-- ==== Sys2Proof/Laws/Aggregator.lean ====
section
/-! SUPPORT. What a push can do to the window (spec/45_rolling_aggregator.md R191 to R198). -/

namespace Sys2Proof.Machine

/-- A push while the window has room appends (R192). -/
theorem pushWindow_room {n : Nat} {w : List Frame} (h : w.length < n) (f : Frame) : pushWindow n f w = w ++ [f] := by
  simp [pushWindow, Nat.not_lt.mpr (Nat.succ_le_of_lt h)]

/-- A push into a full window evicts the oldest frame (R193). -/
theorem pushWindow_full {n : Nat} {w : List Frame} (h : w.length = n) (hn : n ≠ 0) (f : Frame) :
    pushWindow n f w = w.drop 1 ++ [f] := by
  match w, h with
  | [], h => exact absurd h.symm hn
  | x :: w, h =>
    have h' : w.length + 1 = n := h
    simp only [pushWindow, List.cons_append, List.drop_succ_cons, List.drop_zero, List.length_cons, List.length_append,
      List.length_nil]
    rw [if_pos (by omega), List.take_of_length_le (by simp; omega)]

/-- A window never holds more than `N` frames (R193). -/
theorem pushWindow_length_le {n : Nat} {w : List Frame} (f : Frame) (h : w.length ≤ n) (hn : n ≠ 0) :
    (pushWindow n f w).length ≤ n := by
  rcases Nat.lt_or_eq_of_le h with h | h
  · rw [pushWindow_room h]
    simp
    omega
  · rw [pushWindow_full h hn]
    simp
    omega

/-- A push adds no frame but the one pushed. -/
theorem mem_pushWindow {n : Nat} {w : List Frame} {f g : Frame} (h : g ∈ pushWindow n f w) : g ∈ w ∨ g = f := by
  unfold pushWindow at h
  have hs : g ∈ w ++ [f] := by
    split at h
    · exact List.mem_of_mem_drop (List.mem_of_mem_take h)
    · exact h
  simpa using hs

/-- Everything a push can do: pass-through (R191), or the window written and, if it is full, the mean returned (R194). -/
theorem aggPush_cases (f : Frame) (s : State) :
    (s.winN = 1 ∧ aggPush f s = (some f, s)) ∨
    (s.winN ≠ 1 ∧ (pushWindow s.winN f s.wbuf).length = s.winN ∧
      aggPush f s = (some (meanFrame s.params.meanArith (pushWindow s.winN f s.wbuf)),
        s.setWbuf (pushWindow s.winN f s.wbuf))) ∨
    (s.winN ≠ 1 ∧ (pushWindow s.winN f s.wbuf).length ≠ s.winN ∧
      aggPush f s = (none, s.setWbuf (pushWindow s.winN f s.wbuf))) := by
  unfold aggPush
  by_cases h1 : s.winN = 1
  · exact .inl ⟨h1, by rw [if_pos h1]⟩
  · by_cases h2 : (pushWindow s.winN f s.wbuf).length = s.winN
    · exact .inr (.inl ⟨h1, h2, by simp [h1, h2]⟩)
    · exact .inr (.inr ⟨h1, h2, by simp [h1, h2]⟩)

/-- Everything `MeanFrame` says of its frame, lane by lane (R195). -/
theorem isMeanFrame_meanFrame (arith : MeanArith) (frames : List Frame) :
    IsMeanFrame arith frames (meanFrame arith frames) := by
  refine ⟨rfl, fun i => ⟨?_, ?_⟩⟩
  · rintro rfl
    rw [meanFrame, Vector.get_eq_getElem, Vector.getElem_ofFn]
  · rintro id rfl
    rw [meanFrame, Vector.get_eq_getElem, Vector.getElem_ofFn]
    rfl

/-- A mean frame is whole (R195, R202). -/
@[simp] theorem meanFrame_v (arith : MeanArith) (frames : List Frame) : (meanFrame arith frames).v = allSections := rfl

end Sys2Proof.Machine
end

* * *

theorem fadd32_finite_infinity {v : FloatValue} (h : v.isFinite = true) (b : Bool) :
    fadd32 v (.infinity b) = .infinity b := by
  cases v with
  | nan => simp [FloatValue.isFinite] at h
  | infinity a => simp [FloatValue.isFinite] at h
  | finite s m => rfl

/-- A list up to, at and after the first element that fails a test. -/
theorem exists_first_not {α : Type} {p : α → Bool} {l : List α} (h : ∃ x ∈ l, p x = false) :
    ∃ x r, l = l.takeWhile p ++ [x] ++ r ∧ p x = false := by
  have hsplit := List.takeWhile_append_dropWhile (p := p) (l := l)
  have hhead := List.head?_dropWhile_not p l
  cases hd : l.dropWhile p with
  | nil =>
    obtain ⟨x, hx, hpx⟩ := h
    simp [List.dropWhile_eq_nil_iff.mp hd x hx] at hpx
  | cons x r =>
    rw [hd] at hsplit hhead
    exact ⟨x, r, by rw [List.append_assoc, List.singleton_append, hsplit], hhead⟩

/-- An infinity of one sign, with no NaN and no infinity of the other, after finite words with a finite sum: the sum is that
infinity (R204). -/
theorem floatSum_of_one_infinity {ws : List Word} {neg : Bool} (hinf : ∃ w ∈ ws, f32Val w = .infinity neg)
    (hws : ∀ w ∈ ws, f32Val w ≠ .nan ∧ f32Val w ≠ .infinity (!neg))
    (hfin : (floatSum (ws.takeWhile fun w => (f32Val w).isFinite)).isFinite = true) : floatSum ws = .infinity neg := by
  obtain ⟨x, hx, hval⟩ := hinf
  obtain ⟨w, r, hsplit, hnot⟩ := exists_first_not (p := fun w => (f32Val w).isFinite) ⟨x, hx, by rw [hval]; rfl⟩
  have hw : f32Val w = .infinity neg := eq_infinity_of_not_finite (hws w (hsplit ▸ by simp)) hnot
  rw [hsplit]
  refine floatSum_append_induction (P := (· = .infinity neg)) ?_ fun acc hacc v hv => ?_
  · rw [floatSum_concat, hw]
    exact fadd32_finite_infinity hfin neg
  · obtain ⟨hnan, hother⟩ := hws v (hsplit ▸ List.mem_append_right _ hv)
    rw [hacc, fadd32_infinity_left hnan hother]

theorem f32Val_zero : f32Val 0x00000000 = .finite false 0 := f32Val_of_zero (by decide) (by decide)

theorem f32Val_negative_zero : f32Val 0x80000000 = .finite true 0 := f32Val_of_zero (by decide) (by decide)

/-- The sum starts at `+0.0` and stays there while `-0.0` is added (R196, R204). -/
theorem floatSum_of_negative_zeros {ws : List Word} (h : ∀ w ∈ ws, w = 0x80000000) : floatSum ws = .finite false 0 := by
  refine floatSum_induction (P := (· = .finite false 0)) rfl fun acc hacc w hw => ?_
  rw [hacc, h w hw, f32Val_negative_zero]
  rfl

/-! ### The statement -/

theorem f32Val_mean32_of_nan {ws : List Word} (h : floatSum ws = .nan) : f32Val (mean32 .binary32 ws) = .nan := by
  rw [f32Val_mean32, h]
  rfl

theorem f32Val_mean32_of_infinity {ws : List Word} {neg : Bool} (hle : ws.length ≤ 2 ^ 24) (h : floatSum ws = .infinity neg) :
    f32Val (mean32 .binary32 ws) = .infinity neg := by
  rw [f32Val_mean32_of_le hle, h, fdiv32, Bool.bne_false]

What you will do: All that is wanted is a faithful reproduction of the line above with "-- ==== Sys2Proof/Laws/Aggregator.lean", the line with "appends (R192). -/", and every line in between.

Solved exercise:
-- ==== Sys2Proof/Laws/Aggregator.lean ====
section
/-! SUPPORT. What a push can do to the window (spec/45_rolling_aggregator.md R191 to R198). -/

namespace Sys2Proof.Machine

/-- A push while the window has room appends (R192). -/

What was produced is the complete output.